Small investors have been mere bystanders while a high-powered committee headed by Toronto lawyer Purdy Crawford cobbled together a deal to salvage maximum value from $32 billion worth of commercial paper floated by non-bank financial institutions.

But now the deal to convert the short-term paper into long-term notes requires court approval, and the votes of a majority of about 1,800 investors at a meeting on April 25.

Most who will be eligible to vote are small investors like Hunter, who says he thought the commercial paper he bought was to pay less than a percentage point more interest than government treasury bills.

Major pension plans like Caisse de dépôt et placement du Québec have the most to lose if restructuring does not succeed.

About 1,400 retail clients bought the commercial paper from Canaccord, which claims it cannot afford to reimburse those clients the way some larger securities dealers have done for their clients.

Canaccord alleges in a lawsuit that Scotia Capital, the wholesaler of the commercial paper its representatives sold, withheld material information about the low quality of assets backing up some of the paper.

Freelance financial analyst Diane Urquhart of Mississauga disputes Canaccord's claim it cannot afford to reimburse clients. She argues the retail investors deserve special treatment from the securities industry that created the mess.

She says the market value of the commercial paper may be down by 40 to 60 per cent, but reimbursing clients would only cost Canaccord between 17 per cent and 26 per cent of its shareholders' equity after tax write-offs.

Ted McFeely, president of a small energy company in Calgary, says retail investors like him "have some pretty good leverage," if not with Canaccord then with other holders of the commercial paper.

"You don't rustle our cattle and think you can get away with it," he vows in a telephone interview. "They have just ignored us like an ant they want to squash. But it looks like (the voting process) gives us the power to stop (the deal) if they don't deal with us."

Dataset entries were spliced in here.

-- ==== Sys2Proof/Machine/Dictionary.lean ====
section
/-! DEFINITION. The dictionary and the chunk classifier (`spec/41_dictionary.md`): HASH, CLASSIFY,
DICT_UPDATE, PROCESS_CHUNK and DICT_RESET. -/

namespace Sys2Proof.Machine

/-- CLASSIFY(chunk, h), rule R142: the three equality tests in the priority of rule R151. -/
def classify (s : State) (c : Chunk) (h : Hash) : Form :=
  if predAt s s.lastHash = c then .predicted
  else if chunkAAt s h = c then .dictA
  else if chunkBAt s h = c then .dictB
  else .literal

/-- The CHUNK half of DICT_UPDATE (rule R143): on DICT_B and LITERAL slot A moves to slot B and the chunk
becomes the most recent; on DICT_A the shift is not performed. -/
def updateBucket (f : Form) (c : Chunk) (h : Hash) (s : State) : State :=
  match f with
  | .dictB | .literal => setBucket s h c (chunkAAt s h)
  | .dictA | .predicted => s

/-- The PRED half of DICT_UPDATE (rules R143, R149): every form but PREDICTED writes `pred[last_hash]`. -/
def updatePred (f : Form) (c : Chunk) (s : State) : State :=
  match f with
  | .predicted => s
  | .literal | .dictA | .dictB => setPred s s.lastHash c

/-- DICT_UPDATE(form, chunk, h), rule R143. -/
def dictUpdate (f : Form) (c : Chunk) (h : Hash) (s : State) : State := updatePred f c (updateBucket f c h s)

/-- The payload of a chunk (rules R103, R145 to R148): hash bytes for DICT_B, four letters for LITERAL. -/
def emitPayload (f : Form) (c : Chunk) (h : Hash) (s : State) : Except Fault State :=
  match f with
  | .dictB => emitHash16 h s
  | .literal => emitLiteral c s
  | .dictA | .predicted => .ok s

/-- PROCESS_CHUNK(chunk), rule R144. -/
def processChunk (c : Chunk) (s : State) : Except Fault State := do
  let h := hashOf s.cfg c
  let f := classify s c h
  let t ← emitSelector f s
  let u ← emitPayload f c h t
  .ok (setLastHash (dictUpdate f c h u) h)

/-- HASH(chunk), rule R141; its result is the hash and no other state is read or written. -/
def execHash (c : Chunk) (s : State) : Host.Outcome State Fault Refusal := .next (setResult s (hashOf s.cfg c))

/-- CLASSIFY(chunk, h), rule R142; its result is the form's identifier (rule R94). -/
def execClassify (c : Chunk) (h : Hash) (s : State) : Host.Outcome State Fault Refusal :=
  .next (setResult s ((formId (classify s c h)).setWidth 16))

/-- DICT_UPDATE(form, chunk, h), rule R143. -/
def execDictUpdate (f : Form) (c : Chunk) (h : Hash) (s : State) : Host.Outcome State Fault Refusal :=
  .next (dictUpdate f c h s)

/-- PROCESS_CHUNK(chunk), rule R144. -/
def execProcessChunk (c : Chunk) (s : State) : Host.Outcome State Fault Refusal :=
  outcomeOf (processChunk c s)

/-- DICT_RESET(), rule R154. -/
def execDictReset (s : State) : Host.Outcome State Fault Refusal := .next (dictReset s)

end Sys2Proof.Machine
end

David Weiner, a spokesperson for Crawford's Pan-Canadian Investors Committee for Third-Party Asset-backed Commercial Paper, says the deal on the table is intended to give all investors maximum value.

Those who want to vote on the deal have to agree to relinquish their right to sue anyone over the commercial paper. Litigation could drag out a resolution for years, and be extremely costly.

Hunter agrees: "I don't think it's in anyone's interest to slay this," but says he is still determined to see if a better deal is available for small investors.